[Saved entries]
*** Begin section ***

/-- R164: a delimiter inside a block emits a frame error with cause `DIB`, and `OVF` too if the frame
overflowed, then resets the decoder. -/
def Obligations.DelimiterInsideBlock : Prop :=
  ∀ (s : State) (p : Bytes), s.sd.cpy ≠ 0x00#8 → tooLong s.config [0x00#8] = false →
    Memory.slice s.sd.acc 0 s.sd.len = some p →
    exec (.feed [0x00#8]) s = .next { s with
      sd := ⟨0xFF#8, 0x00#8, [], 0, false⟩, feed := none
      outPort := s.outPort ++
        [.event (.ferr (if s.sd.ovf then 0x03#8 else 0x01#8) p), .response ⟨0x00#8, [], 1, 0x00#8⟩] }

/-- R167: appending an implied zero and then removing the last appended byte leaves the payload as it was,
provided the temporary append has room. -/
def Obligations.AppendThenRemoveIsNothing : Prop :=
  ∀ (c : Config) (r : SdRegs) (p : Bytes), (∀ cap, c.accCap = some cap → r.len < cap) →
    Memory.slice r.acc 0 r.len = some p →
    (sdAppend c r 0x00#8).len = r.len + 1 ∧
    Memory.slice (sdAppend c r 0x00#8).acc 0 ((sdAppend c r 0x00#8).len - 1) = some p ∧
    Memory.slice (sdAppend c r 0x00#8).acc 0 (sdAppend c r 0x00#8).len = some (p ++ [0x00#8])

/-- R175: after any event the decoder's state equals its reset state, at the very byte that raised it. -/
def Obligations.ResetAfterEveryEvent : Prop :=
  (∀ (c : Config) (r r' : SdRegs) (b : Byte) (e : Event), sdStep c r b = some (r', some e) →
    r' = ⟨0xFF#8, 0x00#8, [], 0, false⟩) ∧
  (∀ (s t : State) (b : Byte), exec (.feed [b]) s = .next t → t.events ≠ s.events →
    t.sd = ⟨0xFF#8, 0x00#8, [], 0, false⟩)

/-- R24, R25: a byte adds at most one to `SD.LEN`, which only a reset lowers; `SD.OVF` is set only when the
accumulator is full and stays set until a reset; with `ACC_CAP = inf` it is never set. -/
def Obligations.CursorAndOverflowUntilReset : Prop :=
  ∀ (c : Config) (r r' : SdRegs) (b : Byte) (e : Option Event), sdStep c r b = some (r', e) →
    r'.len ≤ r.len + 1 ∧
    (r'.len < r.len → r' = SdRegs.reset) ∧
    (r.ovf = true → r'.ovf = false → r' = SdRegs.reset) ∧
    (r.ovf = false → r'.ovf = true → r'.len = r.len ∧ ∃ cap, c.accCap = some cap ∧ cap ≤ r.len) ∧
    (c.accCap = none → r.ovf = false → r'.ovf = false)

/-- R27: `IDLE` is its predicate, and it holds exactly in the reset state; a 0x00 keeps an idle decoder as
it is, silently; the first non-zero byte ends `IDLE`, and after that only a reset with its event brings it
back. -/
def Obligations.IdleExactlyAtReset : Prop :=
  (∀ r : SdRegs, idle r = true ↔ r.cpy = 0x00#8 ∧ r.ovh = 0xFF#8 ∧ r.len = 0 ∧ r.ovf = false) ∧
  (∀ (c : Config) (r : SdRegs), SdInv c r → (idle r = true ↔ r = SdRegs.reset)) ∧
  (∀ (c : Config) (r : SdRegs), idle r = true → sdStep c r 0x00#8 = some (r, none)) ∧
  (∀ (c : Config) (r r' : SdRegs) (b : Byte) (e : Option Event), sdStep c r b = some (r', e) → b ≠ 0x00#8 →
    idle r' = false ∧ e = none) ∧
  (∀ (c : Config) (r r' : SdRegs) (e : Option Event), sdStep c r 0x00#8 = some (r', e) → idle r = false →
    r' = SdRegs.reset ∧ e.isSome = true)

/-! ### FEED: whole chunks -/

/-- R171: `FEED []` runs, changes no register and emits no event. -/
def Obligations.EmptyChunkIsNoOp : Prop :=
  ∀ s : State, exec (.feed []) s =
    .next { s with feed := none, outPort := s.outPort ++ [.response ⟨0x00#8, [], 0, 0x00#8⟩] }

/-- R50, R170: FEED completes on every good state and every chunk it may carry; it is the run of the
per-byte step over the chunk, its events on the port in byte order and before the response, which counts
them. Of what the good state keeps, the canonical form of `SD.ACC` is the model's own
(notes/assumptions/7.md); that FEED never waits on the consumer is the spec's decision D23 (8.md). -/
def Obligations.FeedRunsEveryByte : Prop :=
  ∀ (s : State) (d : Bytes), SdInv s.config s.sd → tooLong s.config d = false →
    ∃ r es, sdRun s.config s.sd d = some (r, es) ∧ SdInv s.config r ∧
      exec (.feed d) s = .next { s with
        sd := r, feed := none
        outPort := s.outPort ++ es.map .event ++ [.response ⟨0x00#8, [], es.length, 0x00#8⟩] }

/-- R24, R47: a FEED that emits no event keeps every byte the accumulator held and every other unit's
registers; it only moves the cursor on. -/
def Obligations.FeedWithoutEventKeepsStoredBytes : Prop :=
  ∀ (s t : State) (d : Bytes), exec (.feed d) s = .next t → t.events = s.events →
    s.sd.len ≤ t.sd.len ∧ (∀ a, a < s.sd.len → Memory.read t.sd.acc a = Memory.read s.sd.acc a) ∧
    t.enc = s.enc ∧ t.dec = s.dec ∧ t.cmdPort = s.cmdPort ∧ t.config = s.config

/-- R172: feeding a byte sequence in any split leaves the same decoder state as one FEED of it and emits the
same events in the same order; the counts sum to the same total. -/
def Obligations.ChunkBoundaryInvariance : Prop :=
  ∀ (s : State) (cs : List Bytes), SdInv s.config s.sd → tooLong s.config cs.flatten = false →
    ∃ t u rs r, runCommands (cs.map .feed) s = .next t ∧ exec (.feed cs.flatten) s = .next u ∧
      t.sd = u.sd ∧ t.events = u.events ∧
      t.responses = s.responses ++ rs ∧ rs.length = cs.length ∧ u.responses = s.responses ++ [r] ∧
      (rs.map Response.count).sum = r.count

/-- R173: from an idle decoder, `ENC(p).data` and the delimiter, split in any way, emit exactly one event,
`FRAME(p)`, or `FERR(0x02, p[0..ACC_CAP))` when `p` is longer than the capacity, and leave the decoder
idle. -/
def Obligations.StreamRoundTrip : Prop :=
  ∀ (s : State) (p : Bytes) (cs : List Bytes), s.sd = SdRegs.reset →
    cs.flatten = encClosed p ++ [0x00#8] → (∀ c ∈ cs, tooLong s.config c = false) →
    ∃ t, runCommands (cs.map .feed) s = .next t ∧ t.sd = SdRegs.reset ∧
      ((∀ cap, s.config.accCap = some cap → p.length ≤ cap) → t.events = s.events ++ [.frame p]) ∧
      (∀ cap, s.config.accCap = some cap → cap < p.length →
        t.events = s.events ++ [.ferr 0x02#8 (p.take cap)])

/-- R174: from an idle decoder, a well-formed frame and its delimiter emit exactly one event, `FRAME` of the
payload that DEC gives, non-canonical frames too. -/
def Obligations.StreamAgreesWithDec : Prop :=
  ∀ (s s' : State) (bs : List Block), isFrame bs = true → s.sd = SdRegs.reset →
    tooLong s.config (frameBytes bs ++ [0x00#8]) = false → tooLong s'.config (frameBytes bs) = false →
    (∀ cap, s.config.accCap = some cap → (framePayload bs).length ≤ cap) →
    ∃ t' r, exec (.dec (frameBytes bs)) s' = .next t' ∧ t'.outPort = s'.outPort ++ [.response r] ∧
      exec (.feed (frameBytes bs ++ [0x00#8])) s = .next { s with
        feed := none
        outPort := s.outPort ++ [.event (.frame r.data), .response ⟨0x00#8, [], 1, 0x00#8⟩] }

/-- R176: from idle, a stream of encoded frames, each with its delimiter and any number of extra 0x00 bytes
after it (and before the first), split in any way, emits the payloads in that order, one FRAME each. -/
def Obligations.StreamOfFrames : Prop :=
  ∀ (s : State) (k : Nat) (ps : List (Bytes × Nat)) (cs : List Bytes), s.sd = SdRegs.reset →
    cs.flatten =
      List.replicate k 0x00#8 ++ ps.flatMap (fun x => encClosed x.1 ++ [0x00#8] ++ List.replicate x.2 0x00#8) →
    (∀ c ∈ cs, tooLong s.config c = false) →
    (∀ x ∈ ps, ∀ cap, s.config.accCap = some cap → x.1.length ≤ cap) →
    ∃ t, runCommands (cs.map .feed) s = .next t ∧ t.sd = SdRegs.reset ∧
      t.events = s.events ++ ps.map fun x => .frame x.1

/-- R244: with the delimiter between two encoded frames left out, one event comes: the two payloads joined
by a zero. -/
def Obligations.MissingDelimiterJoinsPayloads : Prop :=
  ∀ (s : State) (p q : Bytes), s.sd = SdRegs.reset →
    tooLong s.config (encClosed p ++ encClosed q ++ [0x00#8]) = false →
    (∀ cap, s.config.accCap = some cap → (p ++ [0x00#8] ++ q).length ≤ cap) →
    exec (.feed (encClosed p ++ encClosed q ++ [0x00#8])) s = .next { s with
      feed := none
      outPort := s.outPort ++ [.event (.frame (p ++ [0x00#8] ++ q)), .response ⟨0x00#8, [], 1, 0x00#8⟩] }

/-! ### SRESET and SSTAT -/

/-- R181: SRESET completes in every state: it reports the discarded length and the stream flags from before,
resets the decoder and emits no event. -/
def Obligations.SresetReportsAndResets : Prop :=
  ∀ s : State, exec (.sreset []) s = .next { s with
    sd := ⟨0xFF#8, 0x00#8, [], 0, false⟩
    outPort := s.outPort ++ [.response ⟨0x00#8, [], s.sd.len,
      (if idle s.sd then 0x00#8 else 0x02#8) + (if s.sd.ovf then 0x01#8 else 0x00#8)⟩] }

/-- R34, R185: SSTAT completes in every state: it reports `SD.OVH`, `SD.CPY`, `SD.LEN` and the stream flags,
and changes nothing. -/
def Obligations.SstatReports : Prop :=
  ∀ s : State, exec (.sstat []) s = .next { s with
    outPort := s.outPort ++ [.response ⟨0x00#8, [s.sd.ovh, s.sd.cpy], s.sd.len,
      (if idle s.sd then 0x00#8 else 0x02#8) + (if s.sd.ovf then 0x01#8 else 0x00#8)⟩] }

/-! ### Whole-machine rules -/

/-- R46: ENC, DEC and SSTAT change no StreamingDecoder register, and issuing one twice gives the same
response; SRESET is idempotent; feeding the same chunk twice does not, in general, give the same events. -/
def Obligations.SideEffectsOfCommands : Prop :=
  (∀ (s t u : State) (i : Instr), ((∃ d, i = .enc d) ∨ (∃ d, i = .dec d) ∨ i = .sstat []) →
    exec i s = .next t → exec i t = .next u →
    t.sd = s.sd ∧ ∃ r, t.outPort = s.outPort ++ [.response r] ∧ u.outPort = t.outPort ++ [.response r]) ∧
  (∀ s t u : State, exec (.sreset []) s = .next t → exec (.sreset []) t = .next u →
    u.sd = t.sd ∧ u.outPort = t.outPort ++ [.response ⟨0x00#8, [], 0, 0x00#8⟩]) ∧
  (∃ (s t u : State) (d : Bytes) (es es' : List Event), Inv s ∧ exec (.feed d) s = .next t ∧
    exec (.feed d) t = .next u ∧ t.events = s.events ++ es ∧ u.events = t.events ++ es' ∧ es ≠ es')

/-- R33, R34, R63, R203, R32: no command produces a reserved code or a reserved bit: its status is 0x00 to
0x03, and an error's other fields are 0 or empty; DEC's flags use bits 3:0, SRESET's and SSTAT's
bits 1:0, and every other command's none; an FERR's cause uses bits 1:0 and has one of them set. -/
def Obligations.NoReservedCodeIsProduced : Prop :=
  ∀ (s t : State) (i : Instr), exec i s = .next t →
    ∃ (es : List Event) (r : Response), t.outPort = s.outPort ++ es.map .event ++ [.response r] ∧
      r.status.toNat ≤ 3 ∧
      (r.status ≠ 0x00#8 → r.data = [] ∧ r.count = 0 ∧ r.flags = 0x00#8) ∧
      r.flags &&& 0xF0#8 = 0x00#8 ∧
      ((∀ d, i ≠ .dec d) → r.flags &&& 0xFC#8 = 0x00#8) ∧
      ((∀ d, i ≠ .dec d) → (∀ d, i ≠ .sreset d) → (∀ d, i ≠ .sstat d) → r.flags = 0x00#8) ∧
      ∀ cause p, Event.ferr cause p ∈ es → cause &&& 0xFC#8 = 0x00#8 ∧ cause ≠ 0x00#8

/-- R213: ENC and DEC give the same response to the same operand in any two cores with the same
parameters, or in one core at two times. -/
def Obligations.EncDecIndependentOfState : Prop :=
  ∀ (s s' t : State) (i : Instr), ((∃ d, i = .enc d) ∨ (∃ d, i = .dec d)) → s.config = s'.config →
    exec i s = .next t →
    ∃ t' r, exec i s' = .next t' ∧ t.outPort = s.outPort ++ [.response r] ∧ t'.outPort = s'.outPort ++ [.response r]

/-- R230: a command takes a decoder that is not idle to the reset state only if it is SRESET or a FEED that
emits an event. -/
def Obligations.ResetOnlyBySresetOrEvent : Prop :=
  ∀ (s t : State) (i : Instr), exec i s = .next t → idle s.sd = false → idle t.sd = true →
    i = .sreset [] ∨ ((∃ d, i = .feed d) ∧ t.events ≠ s.events)

/-- R37: the contents of `SD.ACC` reach nothing but `SD.ACC` itself and the payload bytes of an event: two
states that differ in them alone give the same response and the same other registers, parameters and
waiting commands; their events agree pairwise in kind, in cause and in the length of their payload; and
outside FEED the output is the same. -/
def Obligations.AccumulatorContentsHidden : Prop :=
  ∀ (s t t' : State) (m : Memory) (i : Instr),
    exec i s = .next t → exec i { s with sd := { s.sd with acc := m } } = .next t' →
    t.outPort.getLast? = t'.outPort.getLast? ∧ t.outPort.length = t'.outPort.length ∧
    t.outPort.map hidePayload = t'.outPort.map hidePayload ∧
    t' = { t with sd := { t.sd with acc := t'.sd.acc }, outPort := t'.outPort } ∧
    ((∀ d, i ≠ .feed d) → t'.outPort = t.outPort)

/-- R26, R30: the invariants hold after power-on, whatever the parameters, and at the model's reset; the
canonical form of `SD.ACC` among them is the model's own (notes/assumptions/7.md). -/
def Obligations.InvariantAtPowerOn : Prop :=
  (∀ c : Config, Inv (State.powerOn c)) ∧ Inv State.reset

/-- R26, R30, R209: from every good state a step answers a next state, and that state is good: the decoder's
five invariants, the canonical form of `SD.ACC` and the transient registers at `⊥`. That a step without a
command answers the same state, and the canonical form, are the model's (notes/assumptions/4.md, 7.md); that
FEED never waits on the consumer is the spec's decision D23 (notes/assumptions/8.md). -/
def Obligations.StepKeepsInvariant : Prop :=
  ∀ s : State, Inv s → ∃ t, step s = .next t ∧ Inv t

/-- R26: the five invariants hold between any two bytes: every byte keeps them, and with them the canonical
form of `SD.ACC`, which is the model's own (notes/assumptions/7.md). -/
def Obligations.ByteKeepsDecoderInvariants : Prop :=
  ∀ (c : Config) (r : SdRegs) (b : Byte), SdInv c r → ∃ r' e, sdStep c r b = some (r', e) ∧ SdInv c r'

/-- R209: the core never hangs and never refuses to step: from a good state every run of steps goes
through. That a step without a command waits is the model's reading (notes/assumptions/4.md). That no step
waits on the consumer rests on the unbounded event port (R205), which is the spec's own decision D23: of a
core that stalls on a full port this says nothing about progress (notes/assumptions/8.md). -/
def Obligations.CoreNeverStops : Prop :=
  ∀ (n : Nat) (s : State), Inv s → SafeFor n s

/-! ### The wire format and the assembler -/

/-- R76: a decoder finds a frame's blocks from the overhead bytes. -/
def Obligations.BlocksFoundFromOverheadBytes : Prop :=
  (∀ bs : List Block, bs.all Block.shaped = true → parseFrame (frameBytes bs) = some bs) ∧
  (∀ (f : Bytes) (bs : List Block), parseFrame f = some bs → frameBytes bs = f ∧ bs.all Block.shaped = true)

/-- R83: the pseudo-instructions' expansions, with `enc` the function of R100. -/
def Obligations.PseudoInstructionsExpand : Prop :=
  (∀ (s : State) (p : Bytes), tooLong s.config p = false →
    ∃ t f, exec (.enc p) s = .next t ∧ t.outPort.getLast? = some (.response ⟨0x00#8, f, f.length, 0x00#8⟩) ∧
      (asmFeedf p).map decodeCommand = some (.feed (f ++ [0x00#8]))) ∧
  (∀ b : Byte, decodeCommand (asmFeedb b) = .feed [b]) ∧
  decodeCommand asmNopc = .feed [] ∧
  (∀ (op : Byte) (d : Bytes), decode (op :: d) = .ok (decodeCommand (asmRaw op d)))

*** End section ***

**Exercise:** In the entries above, find the line with "[0x00#8] = false →" and the line with "idle decoder as", then restate word for word both of them and every line between, with nothing more.

**Output of the exercise:**
  ∀ (s : State) (p : Bytes), s.sd.cpy ≠ 0x00#8 → tooLong s.config [0x00#8] = false →
    Memory.slice s.sd.acc 0 s.sd.len = some p →
    exec (.feed [0x00#8]) s = .next { s with
      sd := ⟨0xFF#8, 0x00#8, [], 0, false⟩, feed := none
      outPort := s.outPort ++
        [.event (.ferr (if s.sd.ovf then 0x03#8 else 0x01#8) p), .response ⟨0x00#8, [], 1, 0x00#8⟩] }

/-- R167: appending an implied zero and then removing the last appended byte leaves the payload as it was,
provided the temporary append has room. -/
def Obligations.AppendThenRemoveIsNothing : Prop :=
  ∀ (c : Config) (r : SdRegs) (p : Bytes), (∀ cap, c.accCap = some cap → r.len < cap) →
    Memory.slice r.acc 0 r.len = some p →
    (sdAppend c r 0x00#8).len = r.len + 1 ∧
    Memory.slice (sdAppend c r 0x00#8).acc 0 ((sdAppend c r 0x00#8).len - 1) = some p ∧
    Memory.slice (sdAppend c r 0x00#8).acc 0 (sdAppend c r 0x00#8).len = some (p ++ [0x00#8])

/-- R175: after any event the decoder's state equals its reset state, at the very byte that raised it. -/
def Obligations.ResetAfterEveryEvent : Prop :=
  (∀ (c : Config) (r r' : SdRegs) (b : Byte) (e : Event), sdStep c r b = some (r', some e) →
    r' = ⟨0xFF#8, 0x00#8, [], 0, false⟩) ∧
  (∀ (s t : State) (b : Byte), exec (.feed [b]) s = .next t → t.events ≠ s.events →
    t.sd = ⟨0xFF#8, 0x00#8, [], 0, false⟩)

/-- R24, R25: a byte adds at most one to `SD.LEN`, which only a reset lowers; `SD.OVF` is set only when the
accumulator is full and stays set until a reset; with `ACC_CAP = inf` it is never set. -/
def Obligations.CursorAndOverflowUntilReset : Prop :=
  ∀ (c : Config) (r r' : SdRegs) (b : Byte) (e : Option Event), sdStep c r b = some (r', e) →
    r'.len ≤ r.len + 1 ∧
    (r'.len < r.len → r' = SdRegs.reset) ∧
    (r.ovf = true → r'.ovf = false → r' = SdRegs.reset) ∧
    (r.ovf = false → r'.ovf = true → r'.len = r.len ∧ ∃ cap, c.accCap = some cap ∧ cap ≤ r.len) ∧
    (c.accCap = none → r.ovf = false → r'.ovf = false)

/-- R27: `IDLE` is its predicate, and it holds exactly in the reset state; a 0x00 keeps an idle decoder as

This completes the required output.